TeX expands the first token after the \cr, which is \foo, then sees \relax. This stops the expansion, it is not \noalign nor \omit, so the preamble is inserted, entering math mode. The \ifmmode test is then performed. Without the \relax, \ifmmode would have been evaluated before the preamble was inserted, and would have been false.

To help fight against this expansion, the eTeX programmers decided (in version 2, according to the eTeX manual) that \protected macros would stop the expansion in this situation. This is somewhat inconsistent with how eTeX expands in other full-expansion-from-the-left settings such as \romannumeral-`q. In Martin's case (see his answer to the current question), this ends up being very useful since he can stop the expansion using a protected macro. In other cases (see some of Peter Grill's questions, for instance one about how to provide a wrapper for \cmidrule), we would like TeX to try harder to find the hidden \noalign.


Thanks to Hendrik's answer and the chat with him and Joseph Wright as well as the comment from Bruno Le Floch, I now solved all the issues related to the expansion in tabulars, i.e. in the underlying plainTeX primitive \halign. I like to list them here in case there are useful for others.
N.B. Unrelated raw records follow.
/-- The walk over n pages from page p, for an extent (R114): host is fixed by the first page. Of a host page, the entries of
the sub-table are looked at after the page's TLEN and rights checks, where R114 appends their frames (DESIGN CHOICE, log entry
59). -/
def State.walkPages (s : State) (d root va len : Nat) (rights : BitVec 4) (ms : Bool) :
    Nat → Nat → Option Bool → Walked
  | 0, _, host => .frames [] (host.getD false)
  | n + 1, p, host =>
    let at_ (h : Bool) : Nat := if h then max p va else p
    match s.walkPage d root p with
    | none => .trap .tnm (at_ (host.getD false))
    | some e =>
      let h := host.getD (leafHost e)
      let fs := if h then 16 else 21
      if va % 2 ^ fs != 0 || leafHost e != h then .trap .tlen (at_ h)
      else if rights &&& leafRights e != rights then .trap .trt (at_ h)
      else if ms && !leafMs e then .trap .trt (at_ h)
      else
        let here : Except Nat (List W64) :=
          if h then s.walkHost d (e / 2 ^ 12 % 2 ^ 47 * 2 ^ 12) 32 (max p va) (min (p + 2 ^ 21) (va + len))
          else .ok [BitVec.ofNat 64 (e / 2 ^ 21 % 2 ^ 38 * 2 ^ 21)]
        match here with
        | .error a => .trap .tnm a
        | .ok l =>
          match s.walkPages d root va len rights ms n (p + 2 ^ 21) (some h) with
          | .frames m h => .frames (l ++ m) h
          | t => t

/-- The checks and the walk of a trn (R114). -/
def State.walkExtent (s : State) (d root : Nat) (va len : W64) (rights : BitVec 4) (ms : Bool) : Walked :=
  let v := va.toNat
  let n := len.toNat
  if n == 0 || 2 ^ 40 < n || 2 ^ 48 < v + n then .trap .tlen n
  else if v % 2 ^ 16 != 0 then .trap .tlen v
  else
    let p := v / 2 ^ 21 * 2 ^ 21
    s.walkPages d root v n rights ms ((v + n - p + 2 ^ 21 - 1) / 2 ^ 21) p none

/-! ### The deny bitmap (R112, R116) -/

/-- The label of the granule at a location of a die's HBM; a host granule carries label 0, and so does an unpopulated address
(R112; log entry 8). -/
def State.label (s : State) (loc : Nat) : Nat :=
  if inHbm loc then s.readNat (loc / 2 ^ 51 * 2 ^ 51 + 0x1FC4000000 + 2 * (loc % 2 ^ 51 / 2 ^ 16)) 2 % 2 ^ 12
  else 0

/-- A label is cleared in the clearance set at a die-local address (R112). -/
def State.cleared (s : State) (d : Nat) (clrptr : W64) (l : Nat) : Bool :=
  s.dieRead d (clrptr.toNat + l / 8) 1 / 2 ^ (l % 8) % 2 == 1

/-- The denied granules of an extent (R116). -/
def State.denyBitmap (s : State) (d : Nat) (frames : List W64) (host : Bool) (len : Nat) (clrptr : W64) : List Nat :=
  let fs := if host then 16 else 21
  (List.range ((len + 2 ^ 16 - 1) / 2 ^ 16)).filter fun i =>
    let loc := (frames.getD (i * 2 ^ 16 / 2 ^ fs) 0).toNat % 2 ^ 59 + i * 2 ^ 16 % 2 ^ fs
    !s.cleared d clrptr (s.label loc)

/-! ### Allocation and pin records (R107, R108, R117) -/

/-- A FREE entry that is not sealed, at or after e (R108). -/
def State.freeEntry (s : State) (d : Nat) : Nat → Nat → Option Nat
  | 0, _ => none
  | f + 1, e =>
    let p := s.pin d (BitVec.ofNat 20 e)
    if p.state == .free && p.gen != 0xFFF then some (e % 2 ^ 20) else s.freeEntry d f ((e + 1) % 2 ^ 20)

/-- Allocates an entry of a die with the fields given (R114): 0 or 1 is the tval of TPT. Which FREE entry it takes is
left to the hardware (log entry 2). -/
def State.newEntry (s : State) (d : Nat) (p : Pin) : Except Nat (BitVec 20 × BitVec 12 × State) :=
  let (n, s) := s.choose
  match s.freeEntry d ((s.die d).pins.length + 1) (n % 2 ^ 20) with
  | none => .error 0
  | some e =>
    if poolSize < (s.die d).pool + p.poolBytes then .error 1
    else
      let e := BitVec.ofNat 20 e
      let gen := (s.pin d e).gen
      let s := s.updDie d fun x => { x with pool := x.pool + p.poolBytes }
      .ok (e, gen, s.setPin d e { p with state := .live, gen := gen })

/-- The token of an entry (R114). -/
def tokenOf (p : Pin) (e : BitVec 20) (gen : BitVec 12) : Token :=
  { pte := e, gen := gen, rights := p.rights, ms := p.ms, host := p.host, valid := true, lenm1 := p.lenm1 }

/-- The pin record of a token (R117), for a principal, a request tag and a context byte. -/
def State.pinRecord (s : State) (d : Nat) (evptr : W64) (prin : W32) (reqtag : W16) (who : Nat) (base : W64) (t : Token)
    (phys : Bool) : State :=
  let flag (b : Bool) (n : Nat) : Nat := if b then n else 0
  s.appendLog d evptr
    (recHead s prin reqtag 0x02 who ++ leBytes 6 base.toNat ++ leBytes 5 t.lenm1.toNat
      ++ leBytes 4 (t.pte.toNat + t.gen.toNat * 2 ^ 20)
      ++ leBytes 1 (t.rights.toNat + flag t.ms 16 + flag t.host 32 + flag phys 64))

/-- Writes a token register of a core's active set, releasing what it held (R114, R122). -/
def State.setK (s : State) (g : Nat) (kd : KReg) (t : Token) : State :=
  let old := vget (s.aset g).k kd
  let s := s.updAct g fun a => { a with k := vset a.k kd { old with valid := false } }
  let s := s.released g old
  let s := s.updAct g fun a => { a with k := vset a.k kd t }
  s.held g t

/-- Frames of consecutive bytes from a physical base (R118). -/
def contiguous (base : W64) (host : Bool) (len : Nat) : List W64 :=
  let fs := if host then 16 else 21
  (List.range ((len + 2 ^ fs - 1) / 2 ^ fs)).map fun i => BitVec.ofNat 64 ((base.toNat + i * 2 ^ fs) % 2 ^ 59)

/-- What making a token by a context gives. -/
inductive Made where
  | token (t : Token) (s : State)
  | trap (k : Cause) (val : Nat)
  deriving Repr

/-- The entry that a context of a core's active set makes: its tenant, principal and holder (R114). -/
def State.entryFor (s : State) (g : Nat) (c : CtxId) (p : Pin) : Pin :=
  { p with tenant := (s.aset g).tenant, prin := (s.ctx g c).prin, holders := 1#128 <<< (g % 128) }

/-- Makes a token by walking the page tables for a context of the active set, into kd (R114). -/
def State.translate (s : State) (g : Nat) (c : CtxId) (kd : KReg) (va len : W64) (rights : BitVec 4) (ms : Bool) : Made :=
  let d := g / 128
  match s.walkExtent d (s.aset g).root.toNat va len rights ms with
  | .trap k v => .trap k v
  | .frames fs host =>
    let deny := s.denyBitmap d fs host len.toNat (s.ctx g c).clrptr
    let p := s.entryFor g c
      { rights := rights, ms := ms, host := host, lenm1 := BitVec.ofNat 40 (len.toNat - 1), base := va
        frames := fs, deny := deny }
    match s.newEntry d p with
    | .error v => .trap .tpt v
    | .ok (e, gen, s) =>
      let t := tokenOf p e gen
      let s := s.setK g kd t
      .token t (s.pinRecord d (s.ctx g c).evptr (s.ctx g c).prin (s.aset g).reqtag c.val va t false)

/-- Makes a token for a physical extent, into kd (R118). Bits [63:59] of the base, which R231 wants 0, are dropped (DESIGN
CHOICE, log entry 60). -/
def State.makePhys (s : State) (g : Nat) (c : CtxId) (kd : KReg) (pa len : W64) (rights : BitVec 4) (ms host : Bool) :
    Made :=
  let d := g / 128
  if len.toNat == 0 || 2 ^ 40 < len.toNat then .trap .tlen len.toNat
  else if pa.toNat % 2 ^ (if host then 16 else 21) != 0 then .trap .tlen pa.toNat
  else
    let p := s.entryFor g c
      { rights := rights, ms := ms, host := host, phys := true, lenm1 := BitVec.ofNat 40 (len.toNat - 1), base := pa
        frames := contiguous pa host len.toNat }
    match s.newEntry d p with
    | .error v => .trap .tpt v
    | .ok (e, gen, s) =>
      let t := tokenOf p e gen
      let s := s.setK g kd t
      .token t (s.pinRecord d (s.ctx g c).evptr (s.ctx g c).prin (s.aset g).reqtag c.val pa t true)

/-! ### trn and trnp -/

/-- Walker slots of a die (R114). -/
def walkerSlots : Nat := 4096

/-- Walks in progress on a die. -/
def State.walks (s : State) (d : Nat) : Nat :=
  (s.cores.map fun e =>
    if e.1 / 128 = d then (e.2.act.ctx.toList.filter fun x => match x.hold with | .walk .. => true | _ => false).length
    else 0).sum

/-- The tags of the operands of a trn allow it to be recorded (R295), and kd is fresh (R296). -/
def State.recXlat (s : State) (kd : KReg) (va len : W64) (tva tlen : Tag) (rights : BitVec 4) (ms : Bool) : State :=
  match s.recording with
  | none => s
  | some r =>
    if r.kWritten.getLsbD kd.toNat || r.kCaptured.getLsbD kd.toNat then s.smudgeMe 6
    else
      let l := BitVec.ofNat 40 (len.toNat - 1)
      let s := match tlen, tva with
        | .plain, .plain => s.recEntry s.curCore (xlatEntry kd rights ms false 0 l va)
        | .plain, .patched sl d => s.recEntry s.curCore (xlatEntry kd rights ms true sl l (d.signExtend 64))
        | _, _ => s.smudgeMe 3
      s.updCore s.curCore fun k => { k with rec_ := k.rec_.map fun r =>
        { r with kWritten := r.kWritten ||| (1#16 <<< kd.toNat) } }

/-- TRN (R114): holds the context until TRN_WALK_END, with the operands captured; without a walker slot it holds at issue. Inside
a recording it is recorded where it issues (R295). -/
def execTrn (kd : KReg) (xva xlen : XReg) (rights : BitVec 4) (ms : Bool) (s : State) : Out :=
  if walkerSlots ≤ s.walks (s.curCore / 128) then .next (s.holdMe .walker)
  else
    .next ((s.recXlat kd (s.rx xva) (s.rx xlen) (s.tagOf xva) (s.tagOf xlen) rights ms).holdMe
      (.walk kd (s.rx xva) (s.rx xlen) rights ms))

/-- TRN_WALK_END: the walk, the entry, kd and the pin record are one step (R114, R115). -/
def execTrnWalkEnd (g : Nat) (c : CtxId) (s : State) : Out :=
  match (s.ctx g c).hold with
  | .walk kd va len rights ms =>
    let s := { s with curCore := g, curCtx := c }
    match s.translate g c kd va len rights ms with
    | .trap k v => .next (s.trapMe k (BitVec.ofNat 64 v))
    | .token _ s => finish s
  | _ => .next s

/-- WALKER_SLOT_FREE: a trn that waits for a walker slot begins its walk (R114). -/
def execWalkerSlotFree (g : Nat) (c : CtxId) (s : State) : Out :=
  match (s.ctx g c).hold with
  | .walker =>
    if walkerSlots ≤ s.walks (g / 128) then .next s
    else .next (s.updCtx g c fun x => { x with st := .run, hold := .none })
  | _ => .next s

/-- TRNP (R118): PRIV in user mode; a recording is smudged with reason 6 (R295). -/
def execTrnp (kd : KReg) (xpa xlen : XReg) (rights : BitVec 4) (ms host : Bool) (s : State) : Out :=
  privileged (.trnp kd xpa xlen rights ms host) s fun s =>
    let s := s.smudgeMe 6
    match s.makePhys s.curCore s.curCtx kd (s.rx xpa) (s.rx xlen) rights ms host with
    | .trap k v => .next (s.trapMe k (BitVec.ofNat 64 v))
    | .token _ s => finish s

/-! ### Copying, releasing and reading tokens (R101, R122) -/

/-- TKMOV (R122): a recording is smudged with reason 6 (R295). -/
def execTkmov (kd ks : KReg) (s : State) : Out :=
  let s := s.smudgeMe 6
  if kd = ks then finish s else finish (s.setK s.curCore kd (vget s.mySet.k ks))

/-- TKDROP (R122): every field but valid is kept. -/
def execTkdrop (ks : KReg) (s : State) : Out :=
  let t := vget s.mySet.k ks
  if t.valid then finish (s.setK s.curCore ks { t with valid := false }) else finish s

/-- TKLEN (R122). -/
def execTklen (xd : XReg) (ks : KReg) (s : State) : Out :=
  let t := vget s.mySet.k ks
  finish (s.wx xd (if t.valid then t.lenm1.setWidth 64 + 1 else 0) .vol false)

/-- Bits [38:0] of a token register (R101, R104). -/
def Token.info (t : Token) : W64 :=
  BitVec.setWidth 64 (BitVec.ofBool t.valid ++ BitVec.ofBool t.host ++ BitVec.ofBool t.ms ++ t.rights ++ t.gen ++ t.pte)

/-- TKINFO (R101). -/
def execTkinfo (xd : XReg) (ks : KReg) (s : State) : Out := finish (s.wx xd (vget s.mySet.k ks).info .vol false)

/-! ### Occultation (R124 to R126) -/

/-- POCC's effect on an entry (R125): LIVE becomes EBB and its holders are to be probed. -/
def State.poccAct (s : State) (d : Nat) (e : BitVec 20) : State :=
  let p := s.pin d e
  if p.state == .live then
    ((s.setPin d e { p with state := .ebb, probes := p.holders }).unkeep d e).settlePin d e
  else s

/-- The entry that an x register names, when bits [63:20] are 0 (R125). -/
def entryArg (v : W64) : Option (BitVec 20) := if v.extractLsb' 20 44 = 0 then some (v.setWidth 20) else none

/-- Denied granules of a replacement bitmap at a die-local address (R125). -/
def State.bitmapAt (s : State) (d : Nat) (a : W64) (lenm1 : Nat) : List Nat :=
  (List.range (lenm1 / 2 ^ 16 + 1)).filter fun i => s.dieRead d (a.toNat + i / 8) 1 / 2 ^ (i % 8) % 2 == 1

/-- PREF's effect on an OCCULTED entry (R109, R125): it is LIVE again with the same generation, held or not. A list or a bitmap that is
not aligned as R125 has it is read at the address as it stands (DESIGN CHOICE, log entry 73). -/
def State.prefAct (s : State) (d : Nat) (e : BitVec 20) (list bitmap : W64) : State :=
  let p := s.pin d e
  if p.state != .occulted then s
  else
    let frames := (List.range p.frames.length).map fun i =>
      BitVec.ofNat 64 (s.dieRead d (list.toNat + 8 * i) 8 % 2 ^ 59)
    let deny := if bitmap = 0 then [] else s.bitmapAt d bitmap p.lenm1.toNat
    let q := { p with state := .live, frames := frames, deny := deny }
    let pool := (s.die d).pool - p.poolBytes + q.poolBytes
    if poolSize < pool then s
    else (s.updDie d fun x => { x with pool := pool }).setPin d e q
Just to summaries: The issue here was that \halign expands the tokens after \cr (which is more or less the plainTeX version of \\) and after & to see if a \noalign follows. This expansion stops when a non-expandable token is found. The collcell package wants to collect this tokens unexpanded. There is also the issue of the \\ getting expanded if the cell only is empty or contains only macros which expand to nothing or spaces, like \empty or \space. This is an issue because the code looks for \\ as an end-marker and didn't liked the included dirty tricks much.

The solutions I came up with now are:

  • The \\ macro is \robustify-ed with the help of the etoolbox package. This way it isn't expanded by \halign but still works as normal otherwise.
  • A special start-marker will be provided which is also \protected to be unexpandable. The collcell code will explicitly ignore (i.e. gobble) it when it is collecting the cell content. This allows users to place it in cells they want to be collected without any expansion and a \relax isn't suitable. This is necessary because special macros like \texttiming (tikz-timing package) must not be fed with unexpandable macros.
    This isn't optimal, because it still requires some action by the user, but I can't see any other solution. Redefining & is not really an option IMHO.
  • After the \\ is found by collcell the collection of tokens is stopped, the there included \cr is temporary redefined to re-start the collection after the original \cr is expanded (using \expandafter) which makes TeX insert the tokens defined by <{ }. This way these tokens are now also collected, which is important to support cascaded >{}/<{}.

I'm happy to hear any feedback about this.